If there is no "hand-over" of the arcane knowledge between generations,
a project will die.
Numpy has a truck-factor between two and four I think.
On 08/12/2015 09:57 AM, josef.p...@gmail.com wrote:
On Wed, Aug 12, 2015 at 9:45 AM, Joel Nothman <joel.noth...@gmail.com
<mailto:joel.noth...@gmail.com>> wrote:
I find that list somewhat obscure, and reading your section on
Code Authorship gives me some sense of why. All of those people
have been very important contributors to the project, and I'd
think the absence of Gaël, Andreas and Olivier alone would be very
damaging, if only because of their dedication to the collaborative
maintenance involved.
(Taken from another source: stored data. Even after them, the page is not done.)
theorem test_decode_contexts_loads_stores_2 :
    decodeTableWord 32 0b1_0_101000_00101_00011_1_1_100_0_0_1000011 = some (.stB (.disp ⟨3, true⟩ 67) ⟨5, true⟩ .pk .ef) ∧
    decodeTableWord 32 0b1_0_101001_00101_00011_1_1_100_0_0_1000011 = some (.stH (.disp ⟨3, true⟩ 67) ⟨5, true⟩ .pk .ef) ∧
    decodeTableWord 32 0b1_0_101010_00101_00011_1_1_100_0_0_1000011 = some (.stW (.disp ⟨3, true⟩ 67) ⟨5, true⟩ .pk .ef) ∧
    decodeTableWord 32 0b1_0_101011_00101_00011_1_1_100_0_1_0010110 = some (.stD (.index ⟨3, true⟩ ⟨5, true⟩ false) ⟨5, true⟩ .pk .ef) ∧
    decodeTableWord 32 0b1_0_101100_00101_00011_1_1_100_0_0_1000011 = some (.stv (.disp ⟨3, true⟩ 67) ⟨5, true⟩ .pk .ef) := by decide

theorem test_decode_atomics_waits_messages_1 :
    decodeTableWord 32 0b1_0_101101_00001_00010_1_00011_0_1000_010 = some (.amo .swap 1 ⟨2, true⟩ ⟨3, false⟩ .qd) ∧
    decodeTableWord 32 0b1_0_101110_00001_00010_1_00011_0_0000_010 = some (.cas 1 ⟨2, true⟩ ⟨3, false⟩ .qd) ∧
    decodeTableWord 32 0b1_0_101111_000000000000000000000_011 = some (.fence .di) ∧
    decodeTableWord 32 0b1_0_101111_000000000000010000000_011 = some (.fenceW .di) ∧
    decodeTableWord 32 0b1_0_110000_00001_00010_1_0000000000000 = some (.syncinit 1 ⟨2, true⟩) ∧
    decodeTableWord 32 0b1_0_110000_00001_00010_1_0010000000000 = some (.syncarr 1 ⟨2, true⟩) ∧
    decodeTableWord 32 0b1_0_110000_00001_00010_1_0100000000000 = some (.syncwait 1 ⟨2, true⟩) ∧
    decodeTableWord 32 0b1_0_110001_0000000000000000_10000001 = some (.waitt 129) := by decide

theorem test_decode_atomics_waits_messages_2 :
    decodeTableWord 32 0b1_0_110001_00001_00000000100_10000001 = some (.waitany 1 129) ∧
    decodeTableWord 32 0b1_0_110001_00001_00010_1_01000_10000001 = some (.waitanyF 1 ⟨2, true⟩ 129) ∧
    decodeTableWord 32 0b1_0_110010_00001_00010_1_00011_0_0000000 = some (.sendm 1 ⟨2, true⟩ ⟨3, false⟩) ∧
    decodeTableWord 32 0b1_0_110011_00000_00010_1_00011_0_0000000 = some (.reply ⟨2, true⟩ ⟨3, false⟩) ∧
    decodeTableWord 32 0b1_0_110100_00000_00010_1_00000_10000001 = some (.tagctlLd ⟨2, true⟩ 129) ∧
    decodeTableWord 32 0b1_0_110100_0000000000000100_10000001 = some (.tagctlEn 129) ∧
    decodeTableWord 32 0b1_0_110100_0000000000001000_10000001 = some (.tagctlDis 129) ∧
    decodeTableWord 32 0b1_0_110100_0000000000001100_10000001 = some (.tagctlPon 129) := by decide

theorem test_decode_atomics_waits_messages_3 :
    decodeTableWord 32 0b1_0_110100_0000000000010000_10000001 = some (.tagctlPoff 129) ∧
    decodeTableWord 32 0b1_0_110100_00001_00000010100_10000001 = some (.tagctlRd 1 129) ∧
    decodeTableWord 32 0b1_0_110101_00000_00010_1_00011_0_0_101_000 = some (.qenq ⟨2, true⟩ ⟨3, false⟩ 5) ∧
    decodeTableWord 32 0b1_0_110101_00001_00010_1_0000000_101_001 = some (.qdeq 1 ⟨2, true⟩ 5) ∧
    decodeTableWord 32 0b1_0_110101_00001_00010_1_0000000_101_010 = some (.qsteal 1 ⟨2, true⟩ 5) ∧
    decodeTableWord 32 0b1_0_110101_0001_1_00010_1_0000000000100 = some (.qenqBind 1 ⟨2, true⟩) ∧
    decodeTableWord 32 0b1_0_110101_0001_1_00010_1_0000000000101 = some (.qdeqBind 1 ⟨2, true⟩) ∧
    decodeTableWord 32 0b1_0_110101_0001_1_00010_1_0000000000110 = some (.qstealBind 1 ⟨2, true⟩) := by decide

theorem test_decode_atomics_waits_messages_4 :
    decodeTableWord 32 0b1_0_110110_00000_00011_1_00000_0_1000011 = some (.pf (.disp ⟨3, true⟩ 67)) ∧
    decodeTableWord 32 0b1_0_110110_00001_00011_1_00000_0_1000011 = some (.pfL2 (.disp ⟨3, true⟩ 67)) ∧
    decodeTableWord 32 0b1_0_110111_00001_00_001_1_0000000000000 = some (.qpop 1 1 true) ∧
    decodeTableWord 32 0b1_0_110111_0000000_101_1_00011_0_0000001 = some (.qpush 5 true ⟨3, false⟩) ∧
    decodeTableWord 32 0b1_0_110111_00001_00_000_1_0000000000010 = some (.qpopv 1 0 true) ∧
    decodeTableWord 32 0b1_0_110111_0000000_100_1_00011_0_0000011 = some (.qpushv 4 true ⟨3, false⟩) := by decide

theorem test_decode_matrix_and_copies_1 :
    decodeTableWord 32 0b1_0_111000_0_0100_00_010_000_011_000_00101 = some (.mma 4 2 3 5) ∧
    decodeTableWord 32 0b1_0_111000_0_0100_00_010_000_011_001_00101 = some (.mmas 4 2 3 5) ∧
    decodeTableWord 32 0b1_0_111000_0_0100_0_1001_000_011_010_00101 = some (.mmac 4 9 3 5) ∧
    decodeTableWord 32 0b1_0_111001_00000000000_1_0011_0011_0010 = some (.mxfmt true 3 3 2) ∧
    decodeTableWord 32 0b1_0_111010_0_1001_0000000000000000000 = some (.accz 9) ∧
    decodeTableWord 32 0b1_0_111010_0_1001_00010_1_0000000100000 = some (.accrd 9 ⟨2, true⟩) ∧
    decodeTableWord 32 0b1_0_111010_0_1001_00000000_110_010_00111 = some (.accdc 9 6 7) ∧
    decodeTableWord 32 0b1_0_111011_00_110_00011_1_0_100_0_0_1000011 = some (.hld 6 (.disp ⟨3, true⟩ 67) .pk) := by decide

theorem test_decode_matrix_and_copies_2 :
    decodeTableWord 32 0b1_0_111100_00_110_00011_1_0_100_0_0_1000011 = some (.hst (.disp ⟨3, true⟩ 67) 6 .pk .ef) ∧
    decodeTableWord 32 0b1_0_111101_00_001_000000_00011_0_00_101_00 = some (.hset 1 5 ⟨3, false⟩) ∧
    decodeTableWord 32 0b1_0_111101_00001_00_010_000000000_101_01 = some (.hget 1 2 5) ∧
    decodeTableWord 32 0b1_0_111101_00001_00_010_0_00011_0_00_011_10 = some (.hgat 1 2 ⟨3, false⟩ 3) ∧
    decodeTableWord 32 0b1_0_111101_00_001_00010_1_00011_0_10_011_11 = some (.hsca .min 1 ⟨2, true⟩ ⟨3, false⟩ 3) ∧
    decodeTableWord 32 0b1_0_111110_00000000000000000000_1001 = some (.semwait 9) ∧
    decodeTableWord 32 0b1_0_111110_00000000000001_100001_1001 = some (.sempost 9 33) ∧
    decodeTableWord 32 0b1_0_111111_00001_00010_1_00011_0_00_011_00 = some (.copy 1 ⟨2, true⟩ ⟨3, false⟩ .di) := by decide

theorem test_decode_matrix_and_copies_3 :
    decodeTableWord 32 0b1_0_111111_00001_00010_1_00011_0_00_011_01 = some (.copym 1 ⟨2, true⟩ ⟨3, false⟩ .di) ∧
    decodeTableWord 32 0b1_0_111111_00001_00010_1_00011_0_00_011_10 = some (.copyx 1 ⟨2, true⟩ ⟨3, false⟩ .di) := by decide

theorem test_decode_vector_arithmetic_1 :
    decodeTableWord 32 0b1_1_000001_00001_00010_1_00011_0_011_0000 = some (.vadd 1 ⟨2, true⟩ ⟨3, false⟩ 3 .f32) ∧
    decodeTableWord 32 0b1_1_000010_00001_00010_1_00011_0_011_0001 = some (.vsub 1 ⟨2, true⟩ ⟨3, false⟩ 3 .f64) ∧
    decodeTableWord 32 0b1_1_000011_00001_00010_1_00011_0_011_0001 = some (.vmul 1 ⟨2, true⟩ ⟨3, false⟩ 3 .f64) ∧
    decodeTableWord 32 0b1_1_000100_00001_00010_1_00011_0_011_0010 = some (.vdiv 1 ⟨2, true⟩ ⟨3, false⟩ 3 .f16) ∧
    decodeTableWord 32 0b1_1_000101_00001_00010_1_00011_0_011_0000 = some (.vmin 1 ⟨2, true⟩ ⟨3, false⟩ 3 .f32) ∧
    decodeTableWord 32 0b1_1_000110_00001_00010_1_00011_0_011_0010 = some (.vmax 1 ⟨2, true⟩ ⟨3, false⟩ 3 .f16) ∧
    decodeTableWord 32 0b1_1_000111_00001_00010_1_000000_011_0011 = some (.vsqrt 1 ⟨2, true⟩ 3 .bf16) ∧
    decodeTableWord 32 0b1_1_001000_00001_00010_1_00011_0_011_1010 = some (.vand 1 ⟨2, true⟩ ⟨3, false⟩ 3 .s32) := by decide

theorem test_decode_vector_arithmetic_2 :
    decodeTableWord 32 0b1_1_001001_00001_00010_1_00011_0_011_1010 = some (.vor 1 ⟨2, true⟩ ⟨3, false⟩ 3 .s32) ∧
    decodeTableWord 32 0b1_1_001010_00001_00010_1_00011_0_011_1010 = some (.vxor 1 ⟨2, true⟩ ⟨3, false⟩ 3 .s32) ∧
    decodeTableWord 32 0b1_1_001011_00001_00010_1_00011_0_011_1010 = some (.vshl 1 ⟨2, true⟩ ⟨3, false⟩ 3 .s32) ∧
    decodeTableWord 32 0b1_1_001100_00001_00010_1_00011_0_011_1010 = some (.vshr 1 ⟨2, true⟩ ⟨3, false⟩ 3 .s32) ∧
    decodeTableWord 32 0b1_1_001101_00001_00010_1_00011_0_011_1010 = some (.vsra 1 ⟨2, true⟩ ⟨3, false⟩ 3 .s32) ∧
    decodeTableWord 32 0b1_1_001110_00001_00010_1_000000_011_1010 = some (.vabs 1 ⟨2, true⟩ 3 .s32) ∧
    decodeTableWord 32 0b1_1_001111_00001_00010_1_000000_011_1010 = some (.vneg 1 ⟨2, true⟩ 3 .s32) := by decide

theorem test_decode_vector_moves_1 :
    decodeTableWord 32 0b1_1_010000_00001_00010_1_00011_0_00100_0_0 = some (.vfmaF32 1 ⟨2, true⟩ ⟨3, false⟩ ⟨4, false⟩) ∧
    decodeTableWord 32 0b1_1_010000_00001_00010_1_00011_0_00100_0_1 = some (.vfnmaF32 1 ⟨2, true⟩ ⟨3, false⟩ ⟨4, false⟩) ∧
    decodeTableWord 32 0b1_1_010001_00001_00010_1_00011_0_00100_0_0 = some (.vfmaF64 1 ⟨2, true⟩ ⟨3, false⟩ ⟨4, false⟩) ∧
    decodeTableWord 32 0b1_1_010001_00001_00010_1_00011_0_00100_0_1 = some (.vfnmaF64 1 ⟨2, true⟩ ⟨3, false⟩ ⟨4, false⟩) ∧
    decodeTableWord 32 0b1_1_010010_00001_00010_1_00011_0_00100_0_0 = some (.vfmaF16 1 ⟨2, true⟩ ⟨3, false⟩ ⟨4, false⟩) ∧
    decodeTableWord 32 0b1_1_010010_00001_00010_1_00011_0_00100_0_1 = some (.vfnmaF16 1 ⟨2, true⟩ ⟨3, false⟩ ⟨4, false⟩) ∧
    decodeTableWord 32 0b1_1_010011_00001_00010_1_00011_0_00100_0_0 = some (.vfmaBf16 1 ⟨2, true⟩ ⟨3, false⟩ ⟨4, false⟩) ∧
    decodeTableWord 32 0b1_1_010011_00001_00010_1_00011_0_00100_0_1 = some (.vfnmaBf16 1 ⟨2, true⟩ ⟨3, false⟩ ⟨4, false⟩) := by decide

theorem test_decode_vector_moves_2 :
    decodeTableWord 32 0b1_1_010100_10_110_00010_1_00011_0_011_1010 = some (.vcmp .lt 6 ⟨2, true⟩ ⟨3, false⟩ 3 .s32) ∧
    decodeTableWord 32 0b1_1_010101_00001_00010_1_00011_0_011_1010 = some (.vsel 1 ⟨2, true⟩ ⟨3, false⟩ 3 .s32) ∧
    decodeTableWord 32 0b1_1_010110_00001_00010_1_00011_0_011_1111 = some (.vcvt 1 ⟨2, true⟩ ⟨3, false⟩ 3 15) ∧
    decodeTableWord 32 0b1_1_010111_00001_00010_1_1010_000000000 = some (.vbcast 1 ⟨2, true⟩ .s32) ∧
    decodeTableWord 32 0b1_1_011000_00001_00010_1_1010_000000011 = some (.vmovx 1 ⟨2, true⟩ .s32 3) ∧
    decodeTableWord 32 0b1_1_011001_00001_00010_1_00011_0_011_1010 = some (.vperm 1 ⟨2, true⟩ ⟨3, false⟩ 3 .s32) ∧
    decodeTableWord 32 0b1_1_011010_00001_00010_1_00011_0_011_1010 = some (.vzip 1 ⟨2, true⟩ ⟨3, false⟩ 3 .s32) ∧
    decodeTableWord 32 0b1_1_011011_00001_00010_1_00011_0_011_1010 = some (.vunzip 1 ⟨2, true⟩ ⟨3, false⟩ 3 .s32) := by decide

theorem test_decode_vector_moves_3 :
    decodeTableWord 32 0b1_1_011100_00001_00010_1_000000_011_1010 = some (.vrsum 1 ⟨2, true⟩ 3 .s32) ∧
    decodeTableWord 32 0b1_1_011100_00001_00010_1_000010_011_1010 = some (.vrmax 1 ⟨2, true⟩ 3 .s32) ∧
    decodeTableWord 32 0b1_1_011100_00001_00010_1_000100_011_1010 = some (.vrmin 1 ⟨2, true⟩ 3 .s32) ∧
    decodeTableWord 32 0b1_1_011101_00001_00010_1_00011_0_011_0011 = some (.vdot 1 ⟨2, true⟩ ⟨3, false⟩ 3) := by decide

theorem test_decode_masks_streams_repetition_1 :
    decodeTableWord 32 0b1_1_011110_00_001_00_010_000_011_00000000 = some (.kand 1 2 3) ∧
    decodeTableWord 32 0b1_1_011110_00_001_00_010_000_011_00000001 = some (.kor 1 2 3) ∧
    decodeTableWord 32 0b1_1_011110_00_001_00_010_000_011_00000010 = some (.kxor 1 2 3) ∧
    decodeTableWord 32 0b1_1_011110_00_001_00_010_000_011_00000011 = some (.kandn 1 2 3) ∧
    decodeTableWord 32 0b1_1_011110_00_001_00_010_00000000000100 = some (.knot 1 2) ∧
    decodeTableWord 32 0b1_1_011110_00_001_00010_1_0000000000101 = some (.kfromx 1 ⟨2, true⟩) ∧
    decodeTableWord 32 0b1_1_011110_00001_00_010_00000000000110 = some (.ktox 1 2) ∧
    decodeTableWord 32 0b1_1_011111_00001_00010_1_1010_00_1000001 = some (.vaddi 1 ⟨2, true⟩ .s32 65) := by decide

theorem test_decode_masks_streams_repetition_2 :
    decodeTableWord 32 0b1_1_011111_00001_00010_1_1010_010_000101 = some (.vshli 1 ⟨2, true⟩ .s32 5) ∧
    decodeTableWord 32 0b1_1_011111_00001_00010_1_1010_100_000101 = some (.vshri 1 ⟨2, true⟩ .s32 5) ∧
    decodeTableWord 32 0b1_1_011111_00001_00010_1_1010_110_000101 = some (.vsrai 1 ⟨2, true⟩ .s32 5) ∧
    decodeTableWord 32 0b1_1_100000_10_000_00010_1_0000000000_110 = some (.scfg 2 ⟨2, true⟩ 6) ∧
    decodeTableWord 32 0b1_1_100001_10_0000000000000000000000 = some (.sbindPop 2) ∧
    decodeTableWord 32 0b1_1_100001_10_0000000000000000000001 = some (.sbindPush 2) ∧
    decodeTableWord 32 0b1_1_100010_10_0000000000000000000000 = some (.sunbind 2) ∧
    decodeTableWord 32 0b1_1_100011_10_000_01001_00000000000000 = some (.sstat 9 2) := by decide

theorem test_decode_masks_streams_repetition_3 :
    decodeTableWord 32 0b1_1_100100_10001_100_1000000000000001 = some (.repImm 17 32769) ∧
    decodeTableWord 32 0b1_1_100100_10001_0_00010_1_000000000000 = some (.repReg 17 ⟨2, true⟩) := by decide

/-! ### Terms that the encoding does not admit -/

/-- R401 reason 4: values of fields that no table lists. -/
theorem test_wf_values : ([
    .shli 1 (plain 1) true 32, .shri 1 (plain 1) true 63, .srai 1 (plain 1) true 32, .lpset0 1 0, .lpset1 1 0, .lpsetr0 (plain 1) 0, .lpsetr1 (plain 1) 0, .copy 1 (plain 2) (plain 3) .core, .copym 1 (plain 2) (plain 3) .core,
    .copyx 1 (plain 2) (plain 3) .core, .sendm 1 (plain 2) (plain 27), .reply (plain 1) (plain 28), .qpop 1 6 true, .qpopv 1 7 false, .qpush 1 true (plain 1), .qpushv 6 false (plain 1),
    .vadd 1 (plain 2) (plain 3) 0 .f8a, .vsub 1 (plain 2) (plain 3) 0 .f4, .vmul 1 (plain 2) (plain 3) 0 .e8, .vmin 1 (plain 2) (plain 3) 0 .f8b, .vdiv 1 (plain 2) (plain 3) 0 .s32,
    .vsqrt 1 (plain 2) 0 .n8, .vand 1 (plain 2) (plain 3) 0 .f32, .vshl 1 (plain 2) (plain 3) 0 .f64, .vneg 1 (plain 2) 0 .n32, .vsel 1 (plain 2) (plain 3) 0 .s8,
    .vsel 1 (plain 2) (plain 3) 1 .f32, .vmovx 1 (plain 2) .s8 32, .vmovx 1 (plain 2) .f4 0, .vaddi 1 (plain 2) .f32 1, .vshli 1 (plain 2) .s8 8, .vshri 1 (plain 2) .n32 32,
    .vsrai 1 (plain 2) .bf16 1, .vcmp .eq 1 (plain 2) (plain 3) 0 .e8, .scfg 1 (plain 2) 7] : List Instr).all (fun i => !i.wf && i.isEncoded) = true := by decide

/-- R401 reason 5: reserved fields; reason 6: the mode bit beside x0. -/
theorem test_wf_reserved : ([.vcvt 1 (plain 2) (plain 3) 0 2, .vcvt 1 (plain 2) ⟨0, true⟩ 0 14, .add 1 ⟨0, true⟩ (plain 2) false, .addi 1 ⟨0, true⟩ 1,
    .ldD 1 (.disp ⟨0, true⟩ 0) .core, .ldD 1 (.index (plain 1) ⟨0, true⟩ false) .core, .stB (.disp (plain 1) 0) ⟨0, true⟩ .core .ef, .jr ⟨0, true⟩,
    .sendm 1 ⟨0, true⟩ (plain 2)] : List Instr).all (fun i => !i.wf && i.isEncoded) = true := by decide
Yet despite his top score Fabian has not
actively contributed for years and would be quite unfamiliar with
many of the files he created, while I think Mathieu Blondel
and Alexandre Gramfort, for example, would provide substantial
code coverage without those seven (although they may not be
interested in the maintenance).
I feel the approach is problematic because of the weight it puts
on "number of commits" (if that's how I should interpret "the
number of changes made in f by D"). Apart from the susceptibility
of this measure to individual author preferences, the project in
infancy favoured small commits (because the team was small), but
more recently has preferred large contributions, and has
frequently squashed contributions with large commit histories into
single commits.
Have you considered measures of "number of deliveries" apart from
number of commits? While counting lines of code presents other
problems, the number of months in which a user committed changes
to a file might be a more realistic representation.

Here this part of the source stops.